It is what it is

Josh Elman interviews Alex Zhu

Alex Zhu is the cofounder of Musical.ly (TikTok) and initially wanted to create a company in education space. He thought that by combining ideas from Twitter and Coursera they will allow users to share bit-sized educational content on mobile and a multiple billion dollar company will be built. This turned out to be a complete failure.

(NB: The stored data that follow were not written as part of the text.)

-- ==== Sys2Proof/Machine/FrameDecoder.lean ====
section
/-! DEFINITION. The Readout Decoder's per-byte state machine (spec/43_readout_decoder.md R168 to R172). -/

namespace Sys2Proof.Machine

/-- What the processing of one byte did, as RD.POLL counts it (R176). -/
inductive DecEvent where
  | nothing
  | record
  | decodeError
  deriving DecidableEq, Repr

/-- One field of a frame: `unpack` of its bits, zero-extended to 32 bits (R172). -/
def frameField (p : Params) (payload : List Byte) (f : FieldSlot) : Word :=
  BitVec.ofNat 32 (unpack (memRead (frombytes payload) f.off f.w) p.orderFrame)

/-- `extract(P)` with `valid = 1` (R171, R172). -/
def extractRecord (p : Params) (payload : List Byte) : HitRecord where
  col := frameField p payload p.frame.col
  row := frameField p payload p.frame.row
  toa := frameField p payload p.frame.toa
  tot := frameField p payload p.frame.tot
  valid := true

/-- The validation of a complete frame: the checks of R171 in its order; `none` is `cause = 0`. -/
def frameCause (p : Params) (body : List Byte) : Option DecCause :=
  if p.frame.hasEnd = true ∧ body[p.frame.payloadLen]? ≠ some p.frame.endMark then some .endMarker
  else if p.checksumOk (body.take p.frame.payloadLen) = false then some .checksum
  else if nCol ≤ (extractRecord p (body.take p.frame.payloadLen)).col.toNat then some .column
  else if nRow ≤ (extractRecord p (body.take p.frame.payloadLen)).row.toNat then some .row
  else none

/-- `emit_frame()` (R171). -/
def emitFrame (s : State) : State × DecEvent :=
  match frameCause s.params s.fbuf with
  | none =>
    ({ s with
       hitq := s.hitq ++ [extractRecord s.params (s.fbuf.take s.params.frame.payloadLen)]
       fbuf := [], skipping := false, decState := .awaitingSync }, .record)
  | some cause =>
    ({ s.recordError with
       lastDecCause := cause
       fbuf := [], skipping := false, decState := .awaitingSync }, .decodeError)

/-- `read_frame(x)` (R170). -/
def readFrame (x : Byte) (s : State) : State × DecEvent :=
  if (s.fbuf ++ [x]).length = s.params.frame.bodyLen then
    emitFrame { s with fbuf := s.fbuf ++ [x], decState := .emitting }
  else ({ s with fbuf := s.fbuf ++ [x] }, .nothing)

/-- `await_sync(x)` (R169). -/
def awaitSync (x : Byte) (s : State) : State × DecEvent :=
  if s.params.frame.hasStart then
    if x = s.params.frame.start then ({ s with skipping := false, decState := .readingFrame }, .nothing)
    else
      ({ s with
         syncLossCount := if s.skipping then s.syncLossCount else satInc s.syncLossCount
         skipping := true }, .nothing)
  else readFrame x { s with decState := .readingFrame }

/-- `dec_byte(x)` (R168). -/
def decByte (x : Byte) (s : State) : State × DecEvent :=
  if s.decState = .awaitingSync then awaitSync x s else readFrame x s

/-- The loop of RD.POLL over the bytes read (R176): the state, the records and the decode errors. -/
def decBytes : List Byte → State → Nat → Nat → State × Nat × Nat
  | [], s, hits, errs => (s, hits, errs)
  | x :: xs, s, hits, errs =>
    match decByte x s with
    | (t, .record) => decBytes xs t (hits + 1) errs
    | (t, .decodeError) => decBytes xs t hits (errs + 1)
    | (t, .nothing) => decBytes xs t hits errs

end Sys2Proof.Machine
end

This is an incredible interview that I re-watch often.

Major lessons:

  1. If you want to build a new UGC platform or social network then the content has to be extremely light. The content creation AND consumption need to happen within seconds, not minutes or hours.
  2. Education is against the human nature. If you look at how people use their phone, the majority of people are using their phone to communicate and entertain (play games, using Facebook or social media to message friends). It's hard for a new startup to try to change the human nature. It is much better to follow human nature so they decided to switch to entertainment.
  3. For a new social platform to take off, it is better to have young people as early adopters. Especially teens in the US. Why? They have tons of free time and they are creative and are already familiar with digital products such as Youtube. Also if your product can attract a small group of these users and make them talk about it in schools, you get zero distribution cost.
  4. Initially you have to focus on utility aspect. First Instagram users didn’t use app for the feed, likes or comments. They came for utility - amazing filters - and used the photos to post elsewhere. Community part came later. (Think about single player - multiplayer products. It helps to perfect single player scenarios before you go multiplayer).
  5. You have to stay really close to users. It is called participatory design. Involve the end users in the design process from the beginning. They had hundreds of early users on Wechat and had daily conversations, not only conversations about how early users are using the product but also to understand how they think, immerse themselves in the American culture.